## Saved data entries
☆ ☆ ☆

-- ==== Sys2Proof/Machine/Send.lean ====
section
/-!
DEFINITION. The entries of q3: packets, local performance, reductions (R25, R26, R34, R43 to R46, R360 to R368, R417), and the start and
completion of every queue's entries (R190 to R192).
-/
namespace Sys2Proof.Machine

/-! Command fields (R360, R361) -/

/-- The fabric control word's fields (R360), and the command's remote address and length. -/
structure Ctl where
  dev : Nat
  group : Nat
  lane : Nat
  cls : Nat
  ord : Nat
  size : Nat
  cop : Nat
  aux : Nat
  deriving DecidableEq, Repr

/-- The fields of a control word (R360). -/
def ctlOf (w : Word) : Ctl :=
  let x := w.toNat
  { dev := bits x 0 12, group := bits x 12 16, lane := bits x 28 3, cls := bits x 31 2, ord := bits x 33 1, size := 2 ^ bits x 34 2,
    cop := bits x 36 3, aux := bits x 40 16 }

/-- The control word of an entry: its third register, or the second of a qcel (R361, R364). -/
def Entry.ctl (e : Entry) : Ctl :=
  match e.op with
  | .cel => ctlOf (nth 0 e.group 1)
  | .collFrom | .collTo =>
    let k := collOf e.group
    { dev := k.dev, group := k.group, lane := k.lane, cls := k.cls, ord := 0, size := 1, cop := 0, aux := 0 }
  | _ => ctlOf (nth 0 e.group 2)

/-- The packets of `len` bytes to `rem` on: offset and length of each (R44, R361). -/
def cuts : Nat → Nat → Nat → Nat → List (Nat × Nat)
  | 0, _, _, _ => []
  | fuel + 1, rem, len, off =>
    if len = 0 then []
    else
      let n := min len (min 256 (4096 - (rem + off) % 4096))
      (off, n) :: cuts fuel rem (len - n) (off + n)

/-- The data packets of a move (R361). -/
def Entry.cuts (e : Entry) : List (Nat × Nat) :=
  let len := (nth 0 e.group 3).toNat
  Machine.cuts (len + 1) (nth 0 e.group 1).toNat len 0

/-- LINK_DEAD with its details (R225). -/
def linkDead (f : FaultInfo) (dev lane cause : Nat) : FaultInfo :=
  { f with code := 0x35, d0 := BitVec.ofNat 64 dev, d1 := BitVec.ofNat 64 lane, d2 := BitVec.ofNat 64 cause }

/-- The group of a command, where it is formed for the issuing job (R26). -/
def State.groupFor (s : State) (g : Nat) : Option Group := s.fabric.groups.find? (fun x => x.num == g && x.fn == s.core.task.fn)

/-- The connection of a command (R29). -/
def Entry.conn (e : Entry) : Conn :=
  let k := e.ctl
  if e.op = .putm then { mcast := true, peer := k.group, lane := k.lane } else { mcast := false, peer := k.dev, lane := k.lane }

/-- The command is performed on its own device (R417, R368). -/
def State.ownDevice (s : State) (e : Entry) : Bool := e.op != .putm && s.fabric.devnum == some e.ctl.dev

/-- What refuses a fabric command at its start: no number, no group, or a closed connection (R25, R26, R34). -/
def State.fabricRefusal (s : State) (e : Entry) : Option FaultInfo :=
  let f := s.core.entryFault 3 e 0x35
  let k := e.ctl
  if s.fabric.devnum.isNone || (s.groupFor k.group).isNone then some (linkDead f k.dev k.lane 6)
  else if !s.ownDevice e && s.fabric.closed.contains e.conn then some (linkDead f k.dev k.lane 1)
  else none

/-- A packet of an entry. -/
def State.entryPacket (s : State) (e : Entry) (op : Nat) (addr : Nat) : Packet :=
  let k := e.ctl
  { s.newPacket op with
    addr := BitVec.ofNat 56 addr, dst := if e.op = .putm then 0 else BitVec.ofNat 12 k.dev, lane := BitVec.ofNat 3 k.lane,
    cls := BitVec.ofNat 2 k.cls, ord := BitVec.ofNat 1 k.ord, group := BitVec.ofNat 16 k.group, tag := BitVec.ofNat 16 e.ptag }

/-- Who waits for the packets of an entry. -/
def State.originOf (s : State) (e : Entry) : Origin := .queue s.core.id s.core.task.num e.num

/-- The members of a command's group but the issuer (R46). -/
def State.others (s : State) (e : Entry) : List Nat :=
  match s.groupFor e.ctl.group with
  | none => []
  | some g => g.members.filter (fun m => some m != s.fabric.devnum)

/-- The signal packet to a device (R45). -/
def State.signalPacket (s : State) (e : Entry) (dev : Nat) : Packet :=
  { s.entryPacket e 0x02 (nth 0 e.group 4).toNat with dst := BitVec.ofNat 12 dev, aux := BitVec.ofNat 16 e.cuts.length }

/-- A multicast command with a signal (R363). -/
def Entry.signals (e : Entry) : Bool := e.op == .puts || (e.op == .putm && nth 0 e.group 4 != 0)

/-- Elements of an entry of q3: packets, or element runs of a qcoll (R350). -/
def State.elements (s : State) (e : Entry) : Nat :=
  match e.op with
  | .put | .get => e.cuts.length
  | .puts => e.cuts.length + 1
  | .putm => e.cuts.length + (if e.signals then (s.others e).length else 0)
  | .cel => 1
  | .collFrom => (collOf e.group).runs
  | _ => 0

/-! Responses (R365, R417) -/

/-- A response's first word lands in the register, its tag is freed, and the payload goes to RET (R365). -/
def State.answer (s : State) (e : Entry) (ret : List Byte) : Except FaultInfo State × State :=
  let s := { s with core := s.core.landEntry e (payWord ret 0) true }
  if nth 0 e.group 3 = 0 ∨ ret = [] then (.ok s, s)
  else
    match s.locWrite (s.core.entryFault 3 e 0x30) 0 (e.loc s.core.cluster 3) ret with
    | .ok s => (.ok s, s)
    | .error f => (.error f, s.modEntry 3 e.num (fun x => { x with answer := ret }))

/-- The fault of a Cellarer operation that is refused (R49, R159, R417). -/
def celFault (f : FaultInfo) (dev lane op aux addr : Nat) (o : CelOut) : FaultInfo :=
  match o with
  | .xlate c a => xlateFault f 0 (c, a)
  | .align =>
    let size := match op with | 0x10 => if bit aux 4 then 8 else 4 | 0x11 => 8 * 2 ^ aux | 0x15 => 4 | _ => 8
    { f with code := 0x13, addr := BitVec.ofNat 64 addr, d0 := BitVec.ofNat 64 size }
  | .shadows => { f with code := 0x23, addr := BitVec.ofNat 64 addr, d0 := BitVec.ofNat 64 addr, d1 := 1 }
  | _ => linkDead f dev lane 5

/-! Elements of q3 (R361 to R365, R417) -/

/-- The reach of the issuing job's own page tables (R417). -/
def State.ownReach (s : State) : Reach := .own s.core.id s.core.task.fn

/-- A put's data packet `i`: sent, or written locally. -/
def putElem (e : Entry) (s : State) (i : Nat) : Except FaultInfo State :=
  let f := s.core.entryFault 3 e 0x30
  let (off, n) := nth (0, 0) e.cuts i
  match s.locRead f i ((e.loc s.core.cluster 0).shift (off : Int)) n with
  | .error g => .error g
  | .ok (bs, s) =>
    let rem := (nth 0 e.group 1).toNat + off
    if s.ownDevice e then
      match s.writeAt s.ownReach rem bs with
      | .error x => .error (xlateFault f i x)
      | .ok s => .ok s
    else
      let p := { s.entryPacket e (if e.op = .putm then 0x05 else 0x01) rem with payload := bs }
      let ms := if e.op = .putm then s.others e else []
      if e.op = .putm ∧ ms = [] then .ok s else .ok (s.send p (s.originOf e) false ms 0)

/-- A get's packet `i`: sent, or read locally. -/
def getElem (e : Entry) (s : State) (i : Nat) : Except FaultInfo State :=
  let f := s.core.entryFault 3 e 0x30
  let (off, n) := nth (0, 0) e.cuts i
  let rem := (nth 0 e.group 1).toNat + off
  if s.ownDevice e then
    match s.readAt s.ownReach rem n with
    | .error x => .error (xlateFault f i x)
    | .ok (bs, s) => s.locWrite f i ((e.loc s.core.cluster 0).shift (off : Int)) bs
  else .ok (s.send { s.entryPacket e 0x03 rem with aux := BitVec.ofNat 16 n } (s.originOf e) true [] (BitVec.ofNat 64 off))

/-- A signal: sent to a device, or added locally (R45, R362, R417). -/
def signalElem (e : Entry) (dev : Nat) (s : State) (i : Nat) : Except FaultInfo State :=
  let f := s.core.entryFault 3 e 0x30
  if s.ownDevice e then
    match cellar s s.ownReach 0x16 0 (nth 0 e.group 4).toNat (toBytes 8 1) with
    | .done s _ => .ok s
    | .xlate c a => .error (xlateFault f i (c, a))
    | o => .error (celFault f dev e.ctl.lane 0x16 0 (nth 0 e.group 4).toNat o)
  else
    let p := s.signalPacket e dev
    if s.fabric.closed.contains (connOf p) then .ok (s.modEntry 3 e.num (fun x => { x with failed := x.failed ++ [dev] }))
    else .ok (s.send p (s.originOf e) false [] 0)

/-- A qcel: its request is sent, or performed by the local Cellarer. On a restart a kept response only goes to RET, and a request
that still waits for its response is not made again (R364, R365, R417). -/
def celElem (e : Entry) (s : State) : Except FaultInfo State :=
  let f := s.core.entryFault 3 e 0x30
  let k := e.ctl
  let op := 0x10 + k.cop
  let rem := (nth 0 e.group 0).toNat
  if !e.answer.isEmpty then s.locWrite f 0 (e.loc s.core.cluster 3) e.answer
  else
    match s.locRead f 0 (e.loc s.core.cluster 2) (celPayload op k.aux) with
    | .error g => .error g
    | .ok (pay, s) =>
      if s.ownDevice e then
        match cellar s s.ownReach op k.aux rem pay with
        | .done s ret => (s.answer e ret).1
        | o => .error (celFault f k.dev k.lane op k.aux rem o)
      else
        let p := { s.entryPacket e op rem with aux := BitVec.ofNat 16 k.aux, payload := pay }
        if s.fabric.unacked.any (fun u => u.origin == s.originOf e) then .ok s
        else .ok (s.send p (s.originOf e) (celReturns op) [] 0)

/-- Element run `r` of a contributor: its RED packets, or its operands to a destination on the same device (R367). -/
def collElem (e : Entry) (s : State) (r : Nat) : Except FaultInfo State :=
  let k := collOf e.group
  match k.readRun s (s.core.entryFault 3 e 0x30) r with
  | .error g => .error g
  | .ok (cs, s) =>
    let addr := k.addr + redWidth k.op * redRunLen k.op k.mode * r
    .ok (cs.foldl (fun s c =>
      if s.ownDevice e then s.redArrive k.group addr k.op k.mode c.1 c.2 true
      else s.emit { s.entryPacket e 0x08 addr with
        cnode := BitVec.ofNat 32 c.1, aux := BitVec.ofNat 16 ((c.2.length - 1) * 64 + k.op * 4 + k.mode),
        payload := c.2.flatMap (toBytes (redOperand k.op k.mode)) }) s)

/-- Element `i` of an entry of q3. -/
def fabricElem (e : Entry) (s : State) (i : Nat) : Except FaultInfo State :=
  match e.op with
  | .put => putElem e s i
  | .puts => if i < e.cuts.length then putElem e s i else signalElem e e.ctl.dev s i
  | .putm => if i < e.cuts.length then putElem e s i else signalElem e (nth 0 (s.others e) (i - e.cuts.length)) s i
  | .get => getElem e s i
  | .cel => celElem e s
  | .collFrom => collElem e s i
  | _ => .ok s

/-- The connection of element `i` of an entry: a multicast command's signals go to each member on its own (R29, R45, R46). -/
def State.elemConn (s : State) (e : Entry) (i : Nat) : Conn :=
  if e.op = .putm ∧ e.cuts.length ≤ i then { mcast := false, peer := nth 0 (s.others e) (i - e.cuts.length), lane := e.ctl.lane } else e.conn

/-- Sends elements from `i` on while the window of 4,096 of their connection has room (R34): the state, the next element, and a fault. -/
def sendElems (e : Entry) : Nat → State → Nat → State × Nat × Option FaultInfo
  | 0, s, i => (s, i, none)
  | n + 1, s, i =>
    if 4096 ≤ s.inWindow (s.elemConn e i) then (s, i, none)
    else match fabricElem e s i with
      | .error f => (s, i, some f)
      | .ok s => sendElems e n s (i + 1)

/-- The reduction of a destination entry. -/
def State.reductionOf (s : State) (e : Entry) : Option Reduction := s.fabric.reds.find? (fun r => r.entry == some (s.core.id, e.num))

/-- A packet of a destination entry's reduction had a bad payload check, or came more than the reduction's timeout ago (R43): the LINK_DEAD cause. -/
def State.badEntry (s : State) (e : Entry) : Option Nat :=
  match s.reductionOf e with
  | some r => if r.bad then some 3 else if r.late then some 4 else none
  | none => none

/-- A reduction that is discarded stops its entry; what still arrives for any of its element runs is discarded (R43). Behind a stop at an older entry
the entry is set back, and stops for it as soon as it starts again. -/
def State.stopBad (s : State) (e : Entry) (cause : Nat) : State :=
  let k := collOf e.group
  let behind := (s.core.queue 3).stoppedBy e.num && (s.core.queue 3).stopNum != e.num
  let drop (r : Reduction) : Reduction :=
    if r.entry = some (s.core.id, e.num) then
      (if behind then { r with runs := [], bad := r.bad || cause == 3, late := r.late || cause == 4 } else { r with entry := none, runs := [] })
    else r
  let s := { s with fabric := { s.fabric with reds := s.fabric.reds.map drop } }
  (s.modEntry 3 e.num (fun x => { x with own := false })).stopQueue 3 e.num 0 (linkDead (s.core.entryFault 3 e 0x35) k.dev k.lane cause)

/-- A destination starts: its own contributions are read and added, once, to what has arrived (R366, R368). -/
def State.collStart (s : State) (e : Entry) : State :=
  let k := collOf e.group
  let f := s.core.entryFault 3 e 0x30
  let own : Except (Nat × FaultInfo) (List (Nat × Nat × List Nat) × State) :=
    if k.t0 = k.t1 ∨ e.own then .ok ([], s)
    else (List.range k.runs).foldlM (fun (acc : List (Nat × Nat × List Nat) × State) r =>
      match k.readRun acc.2 f r with
      | .error g => Except.error (r, g)
      | .ok (cs, s) =>
        .ok (acc.1 ++ cs.map (fun c => (k.addr + redWidth k.op * redRunLen k.op k.mode * r, c.1, c.2)), s)) ([], s)
  match own with
  | .error (r, g) => s.stopQueue 3 e.num r g
  | .ok (cs, s) =>
    match s.redOpen e.num k with
    | none => s.stopQueue 3 e.num 0 (linkDead f k.dev k.lane 4)
    | some s =>
      match s.badEntry e with
      | some cause => s.stopBad e cause
      | none =>
        let s := cs.foldl (fun s c => s.redArrive k.group c.1 k.op k.mode c.2.1 c.2.2 true) s
        s.modEntry 3 e.num (fun x => { x with own := true, sent := true })

/-- Put-with-signal commands of a connection that are incomplete, on all cores (R45). -/
def State.signalling (s : State) (c : Conn) : Nat :=
  s.cores.foldl (fun n k => n + ((k.queue 3).entries.filter (fun e => e.signals && e.started && e.conn == c)).length) 0

/-- A put-with-signal waits to start while 4,096 of its connection are incomplete (R45). -/
def State.mayStart (s : State) (q : Nat) (e : Entry) : Bool :=
  q != 3 || e.started || !e.signals || decide (s.signalling e.conn < 4096)

/-- A multicast command that has sent packets and whose connection is dead: every member has failed (R34, R46). -/
def State.multicastLost (s : State) (e : Entry) : Bool := e.op == .putm && e.elem != 0 && s.fabric.closed.contains e.conn

/-- An entry of q3 starts, or goes on once its window has room (R25, R34, R42). -/
def State.startFabric (s : State) (e : Entry) : State :=
  if s.multicastLost e then
    s.modEntry 3 e.num (fun x => { x with failed := s.others e, elem := s.elements e, sent := true, answer := [] })
  else match s.fabricRefusal e with
  | some f => s.stopQueue 3 e.num e.elem f
  | none =>
    let k := collOf e.group
    let isColl := e.op == .collFrom || e.op == .collTo
    if isColl && k.misChunked then
      s.stopQueue 3 e.num 0 { s.core.entryFault 3 e 0x24 with
        d0 := BitVec.ofNat 64 k.t0, d1 := BitVec.ofNat 64 k.t1, d2 := BitVec.ofNat 64 k.t }
    else if e.op = .collTo then s.collStart e
    else if e.op = .collFrom ∧ k.t0 = k.t1 then s.modEntry 3 e.num (fun x => { x with sent := true })
    else
      let n := s.elements e
      match sendElems e (n - e.elem) s e.elem with
      | (s, i, some f) => s.stopQueue 3 e.num i f
      | (s, i, none) => s.modEntry 3 e.num (fun x => { x with elem := i, sent := decide (n ≤ i), answer := [] })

☆ ☆ ☆

## Assignment
Return, line for line and unchanged, the data from its first line through the line containing "(R360, R361) -/".

## Reply
-- ==== Sys2Proof/Machine/Send.lean ====
section
/-!
DEFINITION. The entries of q3: packets, local performance, reductions (R25, R26, R34, R43 to R46, R360 to R368, R417), and the start and
completion of every queue's entries (R190 to R192).
-/
namespace Sys2Proof.Machine

/-! Command fields (R360, R361) -/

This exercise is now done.